/-- One step of the clock hand at its frame (R348). -/
def handStep (s : State) (tier : Nat) : State :=
  let n := poolFrames s tier
  let f := handOf s tier
  let s1 := setHand s tier (if f + 1 ≥ n then 0 else f + 1)
  if frameFree s tier f then s1
  else
    let w := memLe s (ownerAddr s tier f) 8
    let seq := bits w 0 16
    let page := bits w 16 32
    let a := pageAddr s seq page
    let e := getPage s a
    if e.tier != tier || e.frame != f || e.pins != 0 || e.moving then s1
    else if e.ref then putPage s1 a { e with ref := false }
    else if tier = 2 ∧ hostAllowed s seq = false then s1
    else (startMove s1 false a seq page (tier + 1) none).1

/-- The sweep goes on until the frames free or leaving reach `want` (R348); at most `fuel` frames are passed. -/
def sweep (tier want : Nat) : Nat → State → State
  | 0, s => s
  | k + 1, s =>
    if (poolFree s tier + leaving s tier) * 256 ≥ want then s else sweep tier want k (handStep s tier)

/-- Whether a sweep of a pool is under way. -/
def sweeping (s : State) (tier : Nat) : Bool := if tier = 1 then s.ccm.sweepSram else s.ccm.sweepDram

/-- A sweep of a pool starts or ends. -/
def setSweep (s : State) (tier : Nat) (b : Bool) : State :=
  if tier = 1 then { s with ccm := { s.ccm with sweepSram := b } } else { s with ccm := { s.ccm with sweepDram := b } }

/-- DEMOTION_SWEEP (R348) of the SRAM pool (1) or the DRAM pool (2). A sweep starts at the low watermark. It is under way
until free frames have reached the high one, also where moves were abandoned or found no target meanwhile. -/
def execDemotionSweep (pool : BitVec 2) (s : State) : Res :=
  let t := pool.toNat
  let w := s.mr.watermark.toNat
  let sh := if t = 1 then 0 else 16
  let low := bits w sh 8
  let high := max low (bits w (sh + 8) 8)
  let n := poolSize s t
  if (t == 1 || t == 2) && ccmEn s && s.mr.ready && decide (n > 0) then
    let go := decide (poolFree s t * 256 ≤ low * n) || (sweeping s t && decide (poolFree s t * 256 < high * n))
    if go then
      let s1 := sweep t (high * n) (2 * poolFrames s t) s
      .next (setSweep s1 t (decide (poolFree s1 t * 256 < high * n)))
    else .next (if sweeping s t then setSweep s t false else s)
  else .next s

/-! ## The ops (R341 to R347) -/

/-- The CCM_OP body (R341). -/
structure CcmParm where
  func : Nat
  at_ : Nat
  seq : Nat
  page : Nat
  count : Nat
  stride : Nat
  kRec : Nat
  vRec : Nat
  cores : Nat
  deriving DecidableEq, Repr

/-- R341. -/
def ccmParm (d : Bytes) : CcmParm :=
  { func := bits (le d 8 1) 0 2, at_ := bits (le d 9 1) 0 4, seq := le d 10 2, page := le d 12 4,
    count := le d 16 2 + 1, stride := if le d 18 2 = 0 then 1 else le d 18 2, kRec := bits (le d 20 4) 0 20,
    vRec := bits (le d 24 4) 0 20, cores := le d 28 8 }

/-- The fields of the CCM_OP descriptor. -/
def ccmFields : List (Nat × Nat) :=
  hdrFields ++ [fldBits 8 0 2, fldBits 9 0 4, fld 10 2, fld 12 4, fld 16 2, fld 18 2, fldBits 20 0 20, fldBits 24 0 20,
    fld 28 8]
-*-
● What is expected
Go over the data above and copy every line that has the word "false" in it.

● Reply to the task
    else if e.ref then putPage s1 a { e with ref := false }
    else if tier = 2 ∧ hostAllowed s seq = false then s1
    else (startMove s1 false a seq page (tier + 1) none).1
    else .next (if sweeping s t then setSweep s t false else s)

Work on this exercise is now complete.